• _Work item_:
Could you retype all of the data below exactly as given?

• _Saved entries_:
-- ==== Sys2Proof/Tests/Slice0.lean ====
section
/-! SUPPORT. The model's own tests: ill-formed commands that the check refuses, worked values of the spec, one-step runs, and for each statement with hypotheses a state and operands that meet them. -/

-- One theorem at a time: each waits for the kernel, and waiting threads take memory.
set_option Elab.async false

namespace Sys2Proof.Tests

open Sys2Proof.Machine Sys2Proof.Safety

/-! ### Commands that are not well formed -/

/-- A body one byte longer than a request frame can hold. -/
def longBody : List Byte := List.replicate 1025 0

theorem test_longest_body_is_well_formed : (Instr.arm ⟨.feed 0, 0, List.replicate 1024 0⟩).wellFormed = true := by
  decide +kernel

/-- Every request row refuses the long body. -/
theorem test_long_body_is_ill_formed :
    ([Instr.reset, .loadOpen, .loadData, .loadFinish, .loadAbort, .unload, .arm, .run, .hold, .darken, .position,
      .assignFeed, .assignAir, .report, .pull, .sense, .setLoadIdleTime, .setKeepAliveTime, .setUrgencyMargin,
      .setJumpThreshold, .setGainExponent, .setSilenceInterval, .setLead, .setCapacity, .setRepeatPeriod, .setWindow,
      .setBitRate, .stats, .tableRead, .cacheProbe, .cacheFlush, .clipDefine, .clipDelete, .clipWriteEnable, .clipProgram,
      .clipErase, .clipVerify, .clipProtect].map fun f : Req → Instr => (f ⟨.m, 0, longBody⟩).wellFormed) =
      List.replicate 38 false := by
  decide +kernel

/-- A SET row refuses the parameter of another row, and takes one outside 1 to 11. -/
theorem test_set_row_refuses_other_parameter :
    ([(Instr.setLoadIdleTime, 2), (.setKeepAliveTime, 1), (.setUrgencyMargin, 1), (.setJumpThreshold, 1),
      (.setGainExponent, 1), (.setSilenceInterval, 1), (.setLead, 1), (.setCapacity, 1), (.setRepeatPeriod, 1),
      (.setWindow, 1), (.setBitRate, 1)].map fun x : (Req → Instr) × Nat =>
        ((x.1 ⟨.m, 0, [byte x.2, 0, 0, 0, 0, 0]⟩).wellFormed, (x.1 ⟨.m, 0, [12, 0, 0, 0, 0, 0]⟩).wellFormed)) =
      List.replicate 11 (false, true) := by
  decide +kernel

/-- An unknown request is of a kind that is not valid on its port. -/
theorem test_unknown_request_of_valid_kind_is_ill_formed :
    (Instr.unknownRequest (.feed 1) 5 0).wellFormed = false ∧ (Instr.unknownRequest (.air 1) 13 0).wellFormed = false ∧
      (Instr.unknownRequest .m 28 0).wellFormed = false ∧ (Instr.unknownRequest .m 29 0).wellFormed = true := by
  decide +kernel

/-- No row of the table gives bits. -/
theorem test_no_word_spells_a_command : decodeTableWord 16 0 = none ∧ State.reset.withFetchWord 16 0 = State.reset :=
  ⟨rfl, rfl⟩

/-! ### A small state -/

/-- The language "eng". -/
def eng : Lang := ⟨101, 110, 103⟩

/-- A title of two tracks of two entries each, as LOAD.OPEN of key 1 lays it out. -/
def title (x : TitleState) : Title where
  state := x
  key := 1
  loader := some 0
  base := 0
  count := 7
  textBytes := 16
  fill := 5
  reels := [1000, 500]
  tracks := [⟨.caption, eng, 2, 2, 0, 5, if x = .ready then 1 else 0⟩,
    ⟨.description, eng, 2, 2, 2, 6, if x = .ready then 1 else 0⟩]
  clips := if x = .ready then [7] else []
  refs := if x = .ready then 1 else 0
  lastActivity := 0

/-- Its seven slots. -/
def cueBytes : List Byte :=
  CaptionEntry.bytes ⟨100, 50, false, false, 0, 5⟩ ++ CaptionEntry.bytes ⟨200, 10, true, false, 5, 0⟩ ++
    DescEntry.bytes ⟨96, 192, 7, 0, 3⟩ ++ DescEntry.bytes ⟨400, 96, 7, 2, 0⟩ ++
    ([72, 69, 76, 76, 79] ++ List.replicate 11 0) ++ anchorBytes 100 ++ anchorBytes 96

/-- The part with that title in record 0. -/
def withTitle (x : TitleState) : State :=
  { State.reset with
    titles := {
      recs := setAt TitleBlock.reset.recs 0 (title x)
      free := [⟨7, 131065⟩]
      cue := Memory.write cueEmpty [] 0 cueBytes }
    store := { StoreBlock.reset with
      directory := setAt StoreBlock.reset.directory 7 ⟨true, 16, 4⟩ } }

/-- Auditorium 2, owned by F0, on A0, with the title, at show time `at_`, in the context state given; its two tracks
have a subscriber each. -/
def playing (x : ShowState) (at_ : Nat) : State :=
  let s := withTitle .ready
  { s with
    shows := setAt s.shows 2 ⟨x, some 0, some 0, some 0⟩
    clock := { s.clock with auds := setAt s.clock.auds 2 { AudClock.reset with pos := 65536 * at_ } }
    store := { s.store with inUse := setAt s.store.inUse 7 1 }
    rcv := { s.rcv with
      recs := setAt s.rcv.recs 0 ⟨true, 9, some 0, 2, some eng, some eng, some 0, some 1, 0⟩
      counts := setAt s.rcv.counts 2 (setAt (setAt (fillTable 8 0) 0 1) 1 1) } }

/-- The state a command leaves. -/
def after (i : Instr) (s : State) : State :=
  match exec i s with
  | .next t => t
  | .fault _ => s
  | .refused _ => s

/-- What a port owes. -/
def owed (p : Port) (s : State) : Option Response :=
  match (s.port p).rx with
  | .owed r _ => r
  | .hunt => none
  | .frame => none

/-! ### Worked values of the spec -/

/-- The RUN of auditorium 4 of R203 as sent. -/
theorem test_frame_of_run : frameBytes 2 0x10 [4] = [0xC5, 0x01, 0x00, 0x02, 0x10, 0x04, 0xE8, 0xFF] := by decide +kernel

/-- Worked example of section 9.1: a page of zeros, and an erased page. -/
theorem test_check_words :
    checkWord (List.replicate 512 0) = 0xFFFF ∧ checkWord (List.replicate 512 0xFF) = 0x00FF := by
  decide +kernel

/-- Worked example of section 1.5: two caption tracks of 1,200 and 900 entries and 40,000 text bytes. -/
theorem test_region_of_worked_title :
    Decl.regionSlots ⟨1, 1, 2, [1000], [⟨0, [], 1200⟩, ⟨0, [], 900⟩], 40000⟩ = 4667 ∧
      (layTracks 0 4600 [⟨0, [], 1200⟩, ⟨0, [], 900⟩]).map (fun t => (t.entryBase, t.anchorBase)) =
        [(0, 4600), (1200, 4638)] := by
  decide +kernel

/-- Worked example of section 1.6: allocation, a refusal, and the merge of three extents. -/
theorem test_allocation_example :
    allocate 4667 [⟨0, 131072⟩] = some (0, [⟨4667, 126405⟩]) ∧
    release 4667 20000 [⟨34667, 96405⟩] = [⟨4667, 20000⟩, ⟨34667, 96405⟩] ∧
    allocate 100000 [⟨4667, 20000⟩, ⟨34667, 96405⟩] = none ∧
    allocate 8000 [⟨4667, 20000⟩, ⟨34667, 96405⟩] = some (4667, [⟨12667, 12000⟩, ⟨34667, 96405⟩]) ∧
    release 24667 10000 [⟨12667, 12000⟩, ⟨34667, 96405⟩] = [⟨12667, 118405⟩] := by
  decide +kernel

• _Solution for this problem_:
-- ==== Sys2Proof/Tests/Slice0.lean ====
section
/-! SUPPORT. The model's own tests: ill-formed commands that the check refuses, worked values of the spec, one-step runs, and for each statement with hypotheses a state and operands that meet them. -/

-- One theorem at a time: each waits for the kernel, and waiting threads take memory.
set_option Elab.async false

namespace Sys2Proof.Tests

open Sys2Proof.Machine Sys2Proof.Safety

/-! ### Commands that are not well formed -/

/-- A body one byte longer than a request frame can hold. -/
def longBody : List Byte := List.replicate 1025 0

theorem test_longest_body_is_well_formed : (Instr.arm ⟨.feed 0, 0, List.replicate 1024 0⟩).wellFormed = true := by
  decide +kernel

/-- Every request row refuses the long body. -/
theorem test_long_body_is_ill_formed :
    ([Instr.reset, .loadOpen, .loadData, .loadFinish, .loadAbort, .unload, .arm, .run, .hold, .darken, .position,
      .assignFeed, .assignAir, .report, .pull, .sense, .setLoadIdleTime, .setKeepAliveTime, .setUrgencyMargin,
      .setJumpThreshold, .setGainExponent, .setSilenceInterval, .setLead, .setCapacity, .setRepeatPeriod, .setWindow,
      .setBitRate, .stats, .tableRead, .cacheProbe, .cacheFlush, .clipDefine, .clipDelete, .clipWriteEnable, .clipProgram,
      .clipErase, .clipVerify, .clipProtect].map fun f : Req → Instr => (f ⟨.m, 0, longBody⟩).wellFormed) =
      List.replicate 38 false := by
  decide +kernel

/-- A SET row refuses the parameter of another row, and takes one outside 1 to 11. -/
theorem test_set_row_refuses_other_parameter :
    ([(Instr.setLoadIdleTime, 2), (.setKeepAliveTime, 1), (.setUrgencyMargin, 1), (.setJumpThreshold, 1),
      (.setGainExponent, 1), (.setSilenceInterval, 1), (.setLead, 1), (.setCapacity, 1), (.setRepeatPeriod, 1),
      (.setWindow, 1), (.setBitRate, 1)].map fun x : (Req → Instr) × Nat =>
        ((x.1 ⟨.m, 0, [byte x.2, 0, 0, 0, 0, 0]⟩).wellFormed, (x.1 ⟨.m, 0, [12, 0, 0, 0, 0, 0]⟩).wellFormed)) =
      List.replicate 11 (false, true) := by
  decide +kernel

/-- An unknown request is of a kind that is not valid on its port. -/
theorem test_unknown_request_of_valid_kind_is_ill_formed :
    (Instr.unknownRequest (.feed 1) 5 0).wellFormed = false ∧ (Instr.unknownRequest (.air 1) 13 0).wellFormed = false ∧
      (Instr.unknownRequest .m 28 0).wellFormed = false ∧ (Instr.unknownRequest .m 29 0).wellFormed = true := by
  decide +kernel

/-- No row of the table gives bits. -/
theorem test_no_word_spells_a_command : decodeTableWord 16 0 = none ∧ State.reset.withFetchWord 16 0 = State.reset :=
  ⟨rfl, rfl⟩

/-! ### A small state -/

/-- The language "eng". -/
def eng : Lang := ⟨101, 110, 103⟩

/-- A title of two tracks of two entries each, as LOAD.OPEN of key 1 lays it out. -/
def title (x : TitleState) : Title where
  state := x
  key := 1
  loader := some 0
  base := 0
  count := 7
  textBytes := 16
  fill := 5
  reels := [1000, 500]
  tracks := [⟨.caption, eng, 2, 2, 0, 5, if x = .ready then 1 else 0⟩,
    ⟨.description, eng, 2, 2, 2, 6, if x = .ready then 1 else 0⟩]
  clips := if x = .ready then [7] else []
  refs := if x = .ready then 1 else 0
  lastActivity := 0

/-- Its seven slots. -/
def cueBytes : List Byte :=
  CaptionEntry.bytes ⟨100, 50, false, false, 0, 5⟩ ++ CaptionEntry.bytes ⟨200, 10, true, false, 5, 0⟩ ++
    DescEntry.bytes ⟨96, 192, 7, 0, 3⟩ ++ DescEntry.bytes ⟨400, 96, 7, 2, 0⟩ ++
    ([72, 69, 76, 76, 79] ++ List.replicate 11 0) ++ anchorBytes 100 ++ anchorBytes 96

/-- The part with that title in record 0. -/
def withTitle (x : TitleState) : State :=
  { State.reset with
    titles := {
      recs := setAt TitleBlock.reset.recs 0 (title x)
      free := [⟨7, 131065⟩]
      cue := Memory.write cueEmpty [] 0 cueBytes }
    store := { StoreBlock.reset with
      directory := setAt StoreBlock.reset.directory 7 ⟨true, 16, 4⟩ } }

/-- Auditorium 2, owned by F0, on A0, with the title, at show time `at_`, in the context state given; its two tracks
have a subscriber each. -/
def playing (x : ShowState) (at_ : Nat) : State :=
  let s := withTitle .ready
  { s with
    shows := setAt s.shows 2 ⟨x, some 0, some 0, some 0⟩
    clock := { s.clock with auds := setAt s.clock.auds 2 { AudClock.reset with pos := 65536 * at_ } }
    store := { s.store with inUse := setAt s.store.inUse 7 1 }
    rcv := { s.rcv with
      recs := setAt s.rcv.recs 0 ⟨true, 9, some 0, 2, some eng, some eng, some 0, some 1, 0⟩
      counts := setAt s.rcv.counts 2 (setAt (setAt (fillTable 8 0) 0 1) 1 1) } }

/-- The state a command leaves. -/
def after (i : Instr) (s : State) : State :=
  match exec i s with
  | .next t => t
  | .fault _ => s
  | .refused _ => s

/-- What a port owes. -/
def owed (p : Port) (s : State) : Option Response :=
  match (s.port p).rx with
  | .owed r _ => r
  | .hunt => none
  | .frame => none

/-! ### Worked values of the spec -/

/-- The RUN of auditorium 4 of R203 as sent. -/
theorem test_frame_of_run : frameBytes 2 0x10 [4] = [0xC5, 0x01, 0x00, 0x02, 0x10, 0x04, 0xE8, 0xFF] := by decide +kernel

/-- Worked example of section 9.1: a page of zeros, and an erased page. -/
theorem test_check_words :
    checkWord (List.replicate 512 0) = 0xFFFF ∧ checkWord (List.replicate 512 0xFF) = 0x00FF := by
  decide +kernel

/-- Worked example of section 1.5: two caption tracks of 1,200 and 900 entries and 40,000 text bytes. -/
theorem test_region_of_worked_title :
    Decl.regionSlots ⟨1, 1, 2, [1000], [⟨0, [], 1200⟩, ⟨0, [], 900⟩], 40000⟩ = 4667 ∧
      (layTracks 0 4600 [⟨0, [], 1200⟩, ⟨0, [], 900⟩]).map (fun t => (t.entryBase, t.anchorBase)) =
        [(0, 4600), (1200, 4638)] := by
  decide +kernel

/-- Worked example of section 1.6: allocation, a refusal, and the merge of three extents. -/
theorem test_allocation_example :
    allocate 4667 [⟨0, 131072⟩] = some (0, [⟨4667, 126405⟩]) ∧
    release 4667 20000 [⟨34667, 96405⟩] = [⟨4667, 20000⟩, ⟨34667, 96405⟩] ∧
    allocate 100000 [⟨4667, 20000⟩, ⟨34667, 96405⟩] = none ∧
    allocate 8000 [⟨4667, 20000⟩, ⟨34667, 96405⟩] = some (4667, [⟨12667, 12000⟩, ⟨34667, 96405⟩]) ∧
    release 24667 10000 [⟨12667, 12000⟩, ⟨34667, 96405⟩] = [⟨12667, 118405⟩] := by
  decide +kernel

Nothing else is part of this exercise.